Background: Fluid management is important in critically patients. The aim of this study was to determine the relationship between fluid balance and adverse outcomes of septic shock.
Methods: A retrospective study was conducted in the medical Intensive Care Unit (ICU) of a tertiary university hospital in Thailand, over a 7-year period.

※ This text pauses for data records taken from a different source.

-- ==== Sys2Proof/Machine/NewelDecode.lean ====
section
/-!
DEFINITION. Machine/NewelDecode.lean: the instruction words of the Newel (R356, R357, R359): their fields, the instruction
that a word is, the words that are illegal (R347), and an encoder written from the same tables.
-/
namespace Sys2Proof.Machine
open Sys2Proof

/-- The instructions of the Newel, one for each row of the table of commands. -/
inductive NOp where
  | add | sub | and | or | xor | sll | srl | sra | slt | sltu | mul | mulh | mulhu | div | divu | rem | remu
  | addi | andi | ori | xori | slli | srli | srai | slti | sltiu | lui
  | ldw | ldh | ldhu | ldb | ldbu | stw | sth | stb | ldfk | ldfd | stf
  | atomAdd | atomSwap | atomCas | atomMinSigned | atomMaxSigned | atomMinUnsigned | atomMaxUnsigned
  | beq | bne | blt | bge | bltu | bgeu | jmp | call | jmpr | callr
  | ret | leave | enter | rett | newelEnd | wfi | trap | brk | fence | fenceR | ifence | spill | fill | stra | strx | sjoin
  | rds | wrs | pusha | pmov | popn
  deriving DecidableEq, Repr

/-! ### Fields (R356) -/

/-- [31:26] -/
def nMajor (w : W32) : Nat := w.toNat / 2 ^ 26
/-- [25:21]: rd; the data register of S, rs1 of B -/
def nRd (w : W32) : BitVec 5 := BitVec.ofNat 5 (w.toNat / 2 ^ 21)
/-- [20:16]: rs1; the base of S, rs2 of B -/
def nRs1 (w : W32) : BitVec 5 := BitVec.ofNat 5 (w.toNat / 2 ^ 16)
/-- [15:11]: rs2 -/
def nRs2 (w : W32) : BitVec 5 := BitVec.ofNat 5 (w.toNat / 2 ^ 11)
/-- [15:0]: IMM of I and S, OFF of B -/
def nImm (w : W32) : W16 := BitVec.ofNat 16 w.toNat
/-- IMM with its sign extended -/
def nSimm (w : W32) : W32 := (nImm w).signExtend 32
/-- IMM extended with zeros -/
def nZimm (w : W32) : W32 := (nImm w).setWidth 32
/-- [10:6] -/
def nMid (w : W32) : Nat := w.toNat / 64 % 32
/-- [5:0]: MINOR of R -/
def nMinor (w : W32) : Nat := w.toNat % 64
/-- [10:3]: TOKEN of Q -/
def nToken (w : W32) : Byte := BitVec.ofNat 8 (w.toNat / 8)
/-- PLACE of an atomic (R359) -/
def nPlace (w : W32) : Nat := w.toNat / 16 % 4
/-- The target of B: the address plus 4 × OFF. -/
def nBranch (pc w : W32) : W32 := pc + 4 * nSimm w
/-- The target of J. -/
def nJump (pc w : W32) : W32 := pc + 4 * (BitVec.ofNat 26 w.toNat).signExtend 32

/-! ### Which instruction a word is (R357, R359) -/

/-- A register number that is not reserved (R335). -/
def regOk (r : BitVec 5) : Bool := decide (r.toNat < 30)

/-- An ALU minor. -/
def aluOf (minor : Nat) : Option NOp :=
  match minor with
  | 0x00 => some .add | 0x01 => some .sub | 0x02 => some .and | 0x03 => some .or | 0x04 => some .xor | 0x05 => some .sll
  | 0x06 => some .srl | 0x07 => some .sra | 0x08 => some .slt | 0x09 => some .sltu
  | 0x10 => some .mul | 0x11 => some .mulh | 0x12 => some .mulhu
  | 0x14 => some .div | 0x15 => some .divu | 0x16 => some .rem | 0x17 => some .remu
  | _ => none

/-- A shift by an immediate: [6:5] the kind, [15:7] reserved. -/
def shiftOf (imm : Nat) : Option NOp :=
  if imm / 128 ≠ 0 then none
  else match imm / 32 with
    | 0 => some .slli
    | 1 => some .srli
    | 2 => some .srai
    | _ => none

/-- An atomic: PLACE and OP of its minor. -/
def atomOf (minor : Nat) : Option NOp :=
  if minor / 16 = 3 then none
  else match minor % 16 with
    | 0 => some .atomAdd | 1 => some .atomSwap | 2 => some .atomCas | 3 => some .atomMinSigned | 4 => some .atomMaxSigned
    | 5 => some .atomMinUnsigned | 6 => some .atomMaxUnsigned
    | _ => none

/-- A SYS minor; [25:21], [20:16], [15:11] as numbers. A register field that the minor does not use is reserved. -/
def sysOf (minor d a b : Nat) : Option NOp :=
  if minor = 0x06 then (if d = 0 ∧ a = 0 then some .trap else none)
  else if minor = 0x10 then (if d = 0 ∧ a < 30 ∧ b = 0 then some .stra else none)
  else if minor = 0x11 then (if d = 0 ∧ a < 30 ∧ b = 0 then some .strx else none)
  else if d ≠ 0 ∨ a ≠ 0 ∨ b ≠ 0 then none
  else match minor with
    | 0x00 => some .ret | 0x01 => some .leave | 0x02 => some .enter | 0x03 => some .rett | 0x04 => some .newelEnd
    | 0x05 => some .wfi | 0x07 => some .brk | 0x08 => some .fence | 0x09 => some .fenceR | 0x0A => some .ifence
    | 0x0B => some .spill | 0x0C => some .fill | 0x12 => some .sjoin
    | _ => none

/-- A QUE minor. -/
def queOf (minor d a b : Nat) : Option NOp :=
  match minor with
  | 0 => if d = 0 ∧ a < 30 ∧ b < 30 then some .pusha else none
  | 1 => if d = 0 ∧ a < 30 ∧ b = 0 then some .pmov else none
  | 2 => if d < 30 ∧ a = 0 ∧ b = 0 then some .popn else none
  | _ => none

/-- The major opcodes whose two register fields [25:21] and [20:16] both name registers, with a 16-bit immediate. -/
def immOf (major : Nat) : Option NOp :=
  match major with
  | 0x01 => some .addi | 0x02 => some .andi | 0x03 => some .ori | 0x04 => some .xori | 0x06 => some .slti | 0x07 => some .sltiu
  | 0x10 => some .ldw | 0x11 => some .ldh | 0x12 => some .ldhu | 0x13 => some .ldb | 0x14 => some .ldbu
  | 0x15 => some .stw | 0x16 => some .sth | 0x17 => some .stb | 0x18 => some .ldfk | 0x19 => some .ldfd | 0x1A => some .stf
  | 0x20 => some .beq | 0x21 => some .bne | 0x22 => some .blt | 0x23 => some .bge | 0x24 => some .bltu | 0x25 => some .bgeu
  | _ => none

/-- A value that holds only under a condition. -/
def onlyIf {α : Type} (b : Bool) (x : Option α) : Option α := if b then x else none

/-- The instruction that a word is; `none` for an undefined opcode, a nonzero reserved field or register 30 or 31 (R347,
R356, R357). -/
def newelDecode (w : W32) : Option NOp :=
  let d := (nRd w).toNat
  let a := (nRs1 w).toNat
  let b := (nRs2 w).toNat
  let two := regOk (nRd w) && regOk (nRs1 w)
  match nMajor w with
  | 0x00 => onlyIf (two && regOk (nRs2 w) && nMid w == 0) (aluOf (nMinor w))
  | 0x05 => onlyIf two (shiftOf (nImm w).toNat)
  | 0x08 => onlyIf (regOk (nRd w) && a == 0) (some .lui)
  | 0x1C => onlyIf (two && regOk (nRs2 w) && nMid w == 0) (atomOf (nMinor w))
  | 0x28 => some .jmp
  | 0x29 => some .call
  | 0x2A => onlyIf (d == 0 && regOk (nRs1 w)) (some .jmpr)
  | 0x2B => onlyIf (d == 0 && regOk (nRs1 w)) (some .callr)
  | 0x30 => onlyIf (nMid w == 0) (sysOf (nMinor w) d a b)
  | 0x31 => onlyIf (regOk (nRd w) && a == 0) (some .rds)
  | 0x32 => onlyIf (d == 0 && regOk (nRs1 w)) (some .wrs)
  | 0x34 => queOf (w.toNat % 8) d a b
  | m => onlyIf two (immOf m)

/-! ### The encoder (R356, R357, R359) -/

/-- Formats of an instruction word (R356): SYS is R with the register fields of its minor. -/
inductive NFormat where
  /-- rd, rs1, rs2 and a minor -/
  | reg
  /-- an atomic: rd, rs1, rs2, PLACE and OP -/
  | atom
  /-- two registers and a 16-bit immediate -/
  | imm
  /-- rd, rs1 and a shift amount -/
  | shift
  /-- rd and a 16-bit immediate -/
  | rdImm
  /-- rs1 and a 16-bit immediate -/
  | rs1Imm
  /-- a 26-bit offset -/
  | jump
  /-- no field -/
  | bare
  /-- rs2 alone: the code of TRAP -/
  | code
  /-- rs1 alone -/
  | rs1
  /-- rs1, rs2 and TOKEN -/
  | push2
  /-- rs1 and TOKEN -/
  | push1
  /-- rd and TOKEN -/
  | pop
  deriving DecidableEq, Repr

/-- The format of an instruction. -/
def NOp.format : NOp → NFormat
  | .add | .sub | .and | .or | .xor | .sll | .srl | .sra | .slt | .sltu | .mul | .mulh | .mulhu | .div | .divu | .rem | .remu => .reg
  | .addi | .andi | .ori | .xori | .slti | .sltiu => .imm
  | .slli | .srli | .srai => .shift
  | .lui | .rds => .rdImm
  | .ldw | .ldh | .ldhu | .ldb | .ldbu | .stw | .sth | .stb | .ldfk | .ldfd | .stf => .imm
  | .atomAdd | .atomSwap | .atomCas | .atomMinSigned | .atomMaxSigned | .atomMinUnsigned | .atomMaxUnsigned => .atom
  | .beq | .bne | .blt | .bge | .bltu | .bgeu => .imm
  | .jmp | .call => .jump
  | .jmpr | .callr | .wrs => .rs1Imm
  | .ret | .leave | .enter | .rett | .newelEnd | .wfi | .brk | .fence | .fenceR | .ifence | .spill | .fill | .sjoin => .bare
  | .trap => .code
  | .stra | .strx => .rs1
  | .pusha => .push2
  | .pmov => .push1
  | .popn => .pop

/-- The major opcode (R357). -/
def NOp.major : NOp → Nat
  | .add | .sub | .and | .or | .xor | .sll | .srl | .sra | .slt | .sltu | .mul | .mulh | .mulhu | .div | .divu | .rem | .remu => 0x00
  | .addi => 0x01 | .andi => 0x02 | .ori => 0x03 | .xori => 0x04
  | .slli | .srli | .srai => 0x05
  | .slti => 0x06 | .sltiu => 0x07 | .lui => 0x08
  | .ldw => 0x10 | .ldh => 0x11 | .ldhu => 0x12 | .ldb => 0x13 | .ldbu => 0x14 | .stw => 0x15 | .sth => 0x16 | .stb => 0x17
  | .ldfk => 0x18 | .ldfd => 0x19 | .stf => 0x1A
  | .atomAdd | .atomSwap | .atomCas | .atomMinSigned | .atomMaxSigned | .atomMinUnsigned | .atomMaxUnsigned => 0x1C
  | .beq => 0x20 | .bne => 0x21 | .blt => 0x22 | .bge => 0x23 | .bltu => 0x24 | .bgeu => 0x25
  | .jmp => 0x28 | .call => 0x29 | .jmpr => 0x2A | .callr => 0x2B
  | .ret | .leave | .enter | .rett | .newelEnd | .wfi | .trap | .brk | .fence | .fenceR | .ifence | .spill | .fill | .stra | .strx
  | .sjoin => 0x30
  | .rds => 0x31 | .wrs => 0x32
  | .pusha | .pmov | .popn => 0x34

/-- The minor, the OP of an atomic, or the kind of a shift (R357, R359); 0 where there is none. -/
def NOp.minor : NOp → Nat
  | .add => 0x00 | .sub => 0x01 | .and => 0x02 | .or => 0x03 | .xor => 0x04 | .sll => 0x05 | .srl => 0x06 | .sra => 0x07
  | .slt => 0x08 | .sltu => 0x09 | .mul => 0x10 | .mulh => 0x11 | .mulhu => 0x12 | .div => 0x14 | .divu => 0x15 | .rem => 0x16
  | .remu => 0x17
  | .addi | .andi | .ori | .xori | .slti | .sltiu | .lui => 0
  | .slli => 0 | .srli => 1 | .srai => 2
  | .ldw | .ldh | .ldhu | .ldb | .ldbu | .stw | .sth | .stb | .ldfk | .ldfd | .stf => 0
  | .atomAdd => 0 | .atomSwap => 1 | .atomCas => 2 | .atomMinSigned => 3 | .atomMaxSigned => 4 | .atomMinUnsigned => 5
  | .atomMaxUnsigned => 6
  | .beq | .bne | .blt | .bge | .bltu | .bgeu | .jmp | .call | .jmpr | .callr => 0
  | .ret => 0x00 | .leave => 0x01 | .enter => 0x02 | .rett => 0x03 | .newelEnd => 0x04 | .wfi => 0x05 | .trap => 0x06
  | .brk => 0x07 | .fence => 0x08 | .fenceR => 0x09 | .ifence => 0x0A | .spill => 0x0B | .fill => 0x0C
  | .stra => 0x10 | .strx => 0x11 | .sjoin => 0x12
  | .rds | .wrs => 0
  | .pusha => 0 | .pmov => 1 | .popn => 2

/-- An instruction with the values of its fields; a field that its format does not have is 0. -/
structure NInstr where
  op : NOp
  /-- [25:21], [20:16], [15:11] -/
  rd : BitVec 5
  rs1 : BitVec 5
  rs2 : BitVec 5
  imm : W16
  token : Byte
  place : BitVec 2
  off : BitVec 26
  deriving DecidableEq, Repr

/-- The fields are those of the format, and register fields name registers (R335, R356, R359). -/
def NInstr.wf (i : NInstr) : Bool :=
  match i.op.format with
  | .reg => regOk i.rd && regOk i.rs1 && regOk i.rs2 && i.imm == 0 && i.token == 0 && i.place == 0 && i.off == 0
  | .atom => regOk i.rd && regOk i.rs1 && regOk i.rs2 && i.imm == 0 && i.token == 0 && i.place != 3 && i.off == 0
  | .imm => regOk i.rd && regOk i.rs1 && i.rs2 == 0 && i.token == 0 && i.place == 0 && i.off == 0
  | .shift => regOk i.rd && regOk i.rs1 && i.rs2 == 0 && decide (i.imm.toNat < 32) && i.token == 0 && i.place == 0 && i.off == 0
  | .rdImm => regOk i.rd && i.rs1 == 0 && i.rs2 == 0 && i.token == 0 && i.place == 0 && i.off == 0
  | .rs1Imm => i.rd == 0 && regOk i.rs1 && i.rs2 == 0 && i.token == 0 && i.place == 0 && i.off == 0
  | .jump => i.rd == 0 && i.rs1 == 0 && i.rs2 == 0 && i.imm == 0 && i.token == 0 && i.place == 0
  | .bare => i.rd == 0 && i.rs1 == 0 && i.rs2 == 0 && i.imm == 0 && i.token == 0 && i.place == 0 && i.off == 0
  | .code => i.rd == 0 && i.rs1 == 0 && i.imm == 0 && i.token == 0 && i.place == 0 && i.off == 0
  | .rs1 => i.rd == 0 && regOk i.rs1 && i.rs2 == 0 && i.imm == 0 && i.token == 0 && i.place == 0 && i.off == 0
  | .push2 => i.rd == 0 && regOk i.rs1 && regOk i.rs2 && i.imm == 0 && i.place == 0 && i.off == 0
  | .push1 => i.rd == 0 && regOk i.rs1 && i.rs2 == 0 && i.imm == 0 && i.place == 0 && i.off == 0
  | .pop => regOk i.rd && i.rs1 == 0 && i.rs2 == 0 && i.imm == 0 && i.place == 0 && i.off == 0

/-- The low 26 bits of the word of an instruction. -/
def NInstr.body (i : NInstr) : Nat :=
  let regs := i.rd.toNat * 2 ^ 21 + i.rs1.toNat * 2 ^ 16
  match i.op.format with
  | .reg | .bare | .code | .rs1 => regs + i.rs2.toNat * 2 ^ 11 + i.op.minor
  | .atom => regs + i.rs2.toNat * 2 ^ 11 + i.place.toNat * 16 + i.op.minor
  | .imm | .rdImm | .rs1Imm => regs + i.imm.toNat
  | .shift => regs + i.op.minor * 32 + i.imm.toNat
  | .jump => i.off.toNat
  | .push2 | .push1 | .pop => regs + i.rs2.toNat * 2 ^ 11 + i.token.toNat * 8 + i.op.minor

/-- The word of an instruction. -/
def newelEncode (i : NInstr) : W32 := BitVec.ofNat 32 (i.op.major * 2 ^ 26 + i.body)

/-- The fields of a word as those of an instruction. -/
def newelFields (k : NOp) (w : W32) : NInstr :=
  let i : NInstr := { op := k, rd := nRd w, rs1 := nRs1 w, rs2 := 0, imm := 0, token := 0, place := 0, off := 0 }
  match k.format with
  | .reg | .bare | .code | .rs1 => { i with rs2 := nRs2 w }
  | .atom => { i with rs2 := nRs2 w, place := BitVec.ofNat 2 (nPlace w) }
  | .imm | .rdImm | .rs1Imm => { i with imm := nImm w }
  | .shift => { i with imm := BitVec.ofNat 16 ((nImm w).toNat % 32) }
  | .jump => { i with rd := 0, rs1 := 0, off := BitVec.ofNat 26 w.toNat }
  | .push2 | .push1 | .pop => { i with rs2 := nRs2 w, token := nToken w }

end Sys2Proof.Machine
end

Results: A total of 1048 patients with an ICU mortality rate of 47% were enrolled. The median cumulative fluid intake at 24, 48, and 72 h from septic shock onset were 4.2, 7.7, and 10.5 L, respectively. Nonsurvivors had a significantly higher median cumulative fluid intake at 24, 48, and 72 h (4.6 vs. 3.9 L, 8.2 vs. 7.1 L, and 11.4 vs. 9.9 L, respectively, P < 0.001 for all). Nonsurvivors also had a significantly higher cumulative and mean fluid balance within 72 h (5.4 vs. 4.4 L and 2.8 vs. 1.6 L, P < 0.001 for both). In multivariate logistic regression analysis, mean fluid balance quartile within 72 h, was independently associated with an increase in ICU and hospital mortality. Quartile 3 and 4 have statistically significant increases in mortality compared with quartile 1 (odds ratio [95% confidence interval] 3.04 [1.9-4.48] and 4.16 [2.49-6.95] for ICU mortality and 2.75 [1.74-4.36] and 3.16 [1.87-5.35] for hospital mortality, respectively, P < 0.001 for all). In addition, the higher amount of mean fluid balance was associated with prolonged ICU stays.
Conclusions: Positive fluid balance over 3 days is associated with increased ICU and hospital mortality along with prolonged ICU stays in septic shock patients.